Oleh: Budiarman, mantan Diplomat / Duta Besar, lulusan Akademi Sandi Negara (1975), Pengurus Ikatan Sandi Indonesia.
Lampu panggung sejarah nasional tidak selalu memberikan sorotan yang cukup kepada tokoh tertentu dalam sejarah Indonesia sehingga ada tokoh nyaris tidak terlihat perannya. Namun, sejarah pada waktunya memiliki caranya sendiri untuk menyadarkan kita atas peran penting tokoh sejarah yang selama ini tidak tampak di panggung sejarah.
Tulisan ini ingin mengingatkan kita pada dr. Roebiono Kertopati, seorang dokter militer yang kemudian menjadi perwira intelijen militer Indonesia di awal kemerdekaan Indonesia. Pada 1946, dr. Roebino mendapat perintah dari Menteri Pertahanan Amir Syarifoeddin Harahap untuk mendirikan Dinas Code yang kini menjadi Badan Siber dan Sandi Negara (BSSN).
Saat itu sangat langka ditemukan orang dengan keahlian persandian, sedangkan kita menghadapi perang mempertahankan kemerdekaan.

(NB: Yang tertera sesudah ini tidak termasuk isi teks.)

theorem State.settleEnding_frame (a0) (a1) :
    Frame [.free, .out, .entries, .ctxEntries, .host, .near, .nearMem, .bulk, .bulkMem, .rings, .loops, .msix, .pages, .cmds, .steps, .array, .ctxs, .serve, .tru, .links, .health, .power] a0 (State.settleEnding a0 a1) := by
  unfold State.settleEnding
  split
  · exact Frame.refl _ _
  · refine Frame.step (State.endInReset_frame ..) rfl ?_
    exact Frame.refl _ _
  · refine Frame.step (State.silentEnd_frame ..) rfl ?_
    exact Frame.refl _ _
  · refine Frame.step (State.endInReset_frame ..) rfl ?_
    refine Frame.step (State.sendAbort_frame ..) rfl ?_
    exact Frame.refl _ _
  · refine Frame.ite ?_ ?_
    · refine Frame.step (State.limitEnd_frame ..) rfl ?_
      exact Frame.refl _ _
    · refine Frame.step (State.relaunch_frame ..) rfl ?_
      exact Frame.refl _ _
  · refine Frame.ite ?_ ?_
    · refine Frame.step (State.limitEnd_frame ..) rfl ?_
      exact Frame.refl _ _
    · refine Frame.step (State.relaunch_frame ..) rfl ?_
      exact Frame.refl _ _
  · refine Frame.step (State.keepHeld_frame ..) rfl ?_
    exact Frame.refl _ _

end Sys2Proof.Machine
end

Kepandaian itu dimiliki oleh dr. Roebiono yang dianugerahi Tuhan berbagai kecakapan termasuk pengetahuan telekomunikasi, mesin sandi, pandai beberapa Bahasa asing. Ia sendiri yang mendidik calon-calon tenaga persandian dan petugas perhubungan generasi pertama yang direkrut dari personil militer Indonesia. Beliau juga orang pertama yang membuat sistem sandi Indonesia yang dinamakan Code C yang memiliki 10.000 kata.

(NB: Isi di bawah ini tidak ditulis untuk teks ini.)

-- ==== Sys2Proof/Laws/Rappel.lean ====
section
/-! SUPPORT. What the operations of Rappel can change: one frame each. -/

namespace Sys2Proof.Machine

theorem State.dropLoad_frame (a0) (a1) :
    Frame [.array] a0 (State.dropLoad a0 a1) := by
  unfold State.dropLoad
  refine Frame.set_array _ rfl ?_
  exact Frame.refl _ _

theorem State.addLoad_frame (a0) (a1) :
    Frame [.array] a0 (State.addLoad a0 a1) := by
  unfold State.addLoad
  dsimp only
  refine Frame.step (State.accept_frame ..) rfl ?_
  refine Frame.set_array _ rfl ?_
  refine Frame.step (State.dropLoad_frame ..) rfl ?_
  exact Frame.refl _ _

theorem State.stageOnce_frame (a0) (a1) (a2) (a3) (a4) (a5) :
    Frame [.near, .array] a0 (State.stageOnce a0 a1 a2 a3 a4 a5) := by
  unfold State.stageOnce
  refine Frame.ite ?_ ?_
  · exact Frame.refl _ _
  · refine Frame.step (State.stageImage_frame ..) rfl ?_
    exact Frame.refl _ _

theorem State.beginLoad_frame_k {g : List Zone} {r s : State} {c : Cmd} {only : Bool}
    {go : State → BitVec 64 → Nat → Bytes → State}
    (sub : [Zone.free, .out, .entries, .ctxEntries, .host, .near, .nearMem, .bulk, .bulkMem, .rings, .msix, .pages, .cmds, .steps,
      .array, .ctxs, .health, .power].all g.contains = true)
    (k : ∀ t fp a b, Frame g r t → Frame g r (go t fp a b)) (h : Frame g r s) : Frame g r (s.beginLoad c only go) := by
  have z : ∀ {t u}, Frame g r t → Frame [Zone.free, .out, .entries, .ctxEntries, .host, .near, .nearMem, .bulk, .bulkMem, .rings,
      .msix, .pages, .cmds, .steps, .array, .ctxs, .health, .power] t u → Frame g r u := fun h f => Frame.step f sub h
  have seen : Frame g r (if (s.stagedImage c.ctx (c.at 16 4)).isSome then s else s.imageSeen c.ctx (c.at 8 8)) :=
    Frame.ite h (z h (Frame.mono (State.imageSeen_frame ..) rfl))
  have add : ∀ {t l}, Frame g r t → Frame g r (t.addLoad l) := fun h => z h (Frame.mono (State.addLoad_frame ..) rfl)
  unfold State.beginLoad
  dsimp only
  refine Frame.ite (Frame.ite (z (add h) (Frame.mono (State.decideGrantOf_frame ..) rfl)) (add h)) ?_
  generalize (if (s.stagedImage c.ctx (c.at 16 4)).isSome then s else s.imageSeen c.ctx (c.at 8 8)) = t at seen
  have drop : Frame g r (t.dropLoad c.id) := z seen (Frame.mono (State.dropLoad_frame ..) rfl)
  split
  · exact z drop (Frame.step (State.kick_frame ..) rfl (Frame.step (State.completeOn_frame ..) rfl
      (Frame.mono (State.noteFail_frame ..) rfl)))
  · refine Frame.ite (z (add seen) (Frame.mono (State.awaitGrant_frame ..) rfl)) ?_
    split
    · exact z drop (Frame.step (State.kick_frame ..) rfl (Frame.mono (State.completeOn_frame ..) rfl))
    · exact k _ _ _ _ (z drop (Frame.mono (State.stageOnce_frame ..) rfl))

theorem execLoadRoute_frame {a0} {a1} {t : State} (h : execLoadRoute a0 a1 = .next t) :
    Frame [.free, .out, .entries, .ctxEntries, .host, .near, .nearMem, .bulk, .bulkMem, .rings, .msix, .pages, .cmds, .steps, .array, .ctxs, .health, .power] a1 t := by
  cases h
  split
  · exact Frame.refl _ _
  · refine Frame.ite ?_ ?_
    · exact Frame.refl _ _
    · refine State.beginLoad_frame_k rfl (fun _ _ _ _ _ => ?_) ?_
      · dsimp only
        refine Frame.step (State.kick_frame ..) rfl ?_
        refine Frame.step (State.stage_frame ..) rfl ?_
        refine Frame.step (State.addLoad_frame ..) rfl ?_
        assumption
      · exact Frame.refl _ _

theorem execLoadRouteStage_frame {a0} {a1} {t : State} (h : execLoadRouteStage a0 a1 = .next t) :
    Frame [.free, .out, .entries, .ctxEntries, .host, .near, .nearMem, .bulk, .bulkMem, .rings, .msix, .pages, .cmds, .steps, .array, .ctxs, .health, .power] a1 t := by
  cases h
  split
  · exact Frame.refl _ _
  · refine Frame.ite ?_ ?_
    · exact Frame.refl _ _
    · refine State.beginLoad_frame_k rfl (fun _ _ _ _ _ => ?_) ?_
      · refine Frame.step (State.kick_frame ..) rfl ?_
        refine Frame.step (State.completeOn_frame ..) rfl ?_
        assumption
      · exact Frame.refl _ _

theorem execLoadRouteEvict_frame {a0} {a1} {t : State} (h : execLoadRouteEvict a0 a1 = .next t) :
    Frame [.free, .out, .entries, .ctxEntries, .host, .near, .nearMem, .bulk, .bulkMem, .rings, .msix, .pages, .cmds, .array, .health, .power] a1 t := by
  cases h
  split
  · exact Frame.refl _ _
  · dsimp only
    refine Frame.ite ?_ ?_
    · exact Frame.refl _ _
    · refine Frame.step (State.kick_frame ..) rfl ?_
      refine Frame.step (State.stage_frame ..) rfl ?_
      refine Frame.step (State.accept_frame ..) rfl ?_
      refine Frame.set_array _ rfl ?_
      exact Frame.refl _ _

Ada beberapa kontribusi utama tokoh dr. Roebiono Kertopati dalam sejarah Indonesia. Pertama, Roebiono Kertopati telah memberikan kontribusi yang berarti bagi tersedianya pelayanan komunikasi rahasia (sandi) dimasa perang kemerdekaan dan jasa membangun pemancar radio untuk membuka hubungan dengan luar negeri agar dunia mengetahui bahwa Republik Indonesia masih ada ditengah Agresi Militer Belanda ke-II. Ia beserta anak didiknya melayani delegasi Indonesia di dalam perundingan-perundingan dengan Belanda dan misi-misi khusus ke luar negeri untuk mendapat dukungan kemerdekaan. Roebiono menyiapkan tenaga komunikasi rahasia sandi untuk membuka perwakilan-perwakilan diplomatik kita di luar negeri.
Kedua, selama 38 tahun, mulai April 1946 sampai wafatnya pada 1984, Roebiono dipercaya oleh pemerintah Indonesia untuk membangun dan memimpin institusi persandian Indonesia yang sudah berganti nama dari Dinas Code (1946), Djawatan Sandi (1950) dan Lembaga Sandi Negara (1972) sesuai dengan meningkatnya kebutuhan persandian. Kepercayaan itu diberikan karena keahliannya, kepemimpinannya, loyalitas kepada negara, serta integritasnya yang tinggi meskipun dari masa ke masa terjadi pergantian rejim yang berkuasa. Roebiono Kertopati, terakhir berpangkat Mayor Jenderal, namun memiliki postur tubuh yang termasuk kecil, namun memiliki wibawa dan dihormati oleh staffnya karena kepemimpinannya.
Ketiga, Roebiono Kertopati sepanjang kepemimpinannya telah mengajarkan dan menerapkan prinsip “berani tidak dikenal “. Prinsip inilah yang membuat ia bekerja dalam senyap, jauh dari sorotan media masa dan otomatis jauh dari sorotan panggung sejarah.
Meskipun secara resmi ia diketahui sebagai Kepala Lembaga Sandi Negara, “namun yang terpenting orang tidak perlu tahu apa yang saya kerjakan,” katanya.
Prinsip itu tidak hanya ia terapkan di kantor, tetapi juga keluarganya tidak pernah mengetahui apa yang dikerjakannya selain seorang dokter tentara. Itulah pengakuan anak-anaknya. Bahkan mereka diminta untuk tidak pernah mengaku di sekolah bahwa bapaknya adalah seorang pejabat dan dekat dengan presiden Soeharto.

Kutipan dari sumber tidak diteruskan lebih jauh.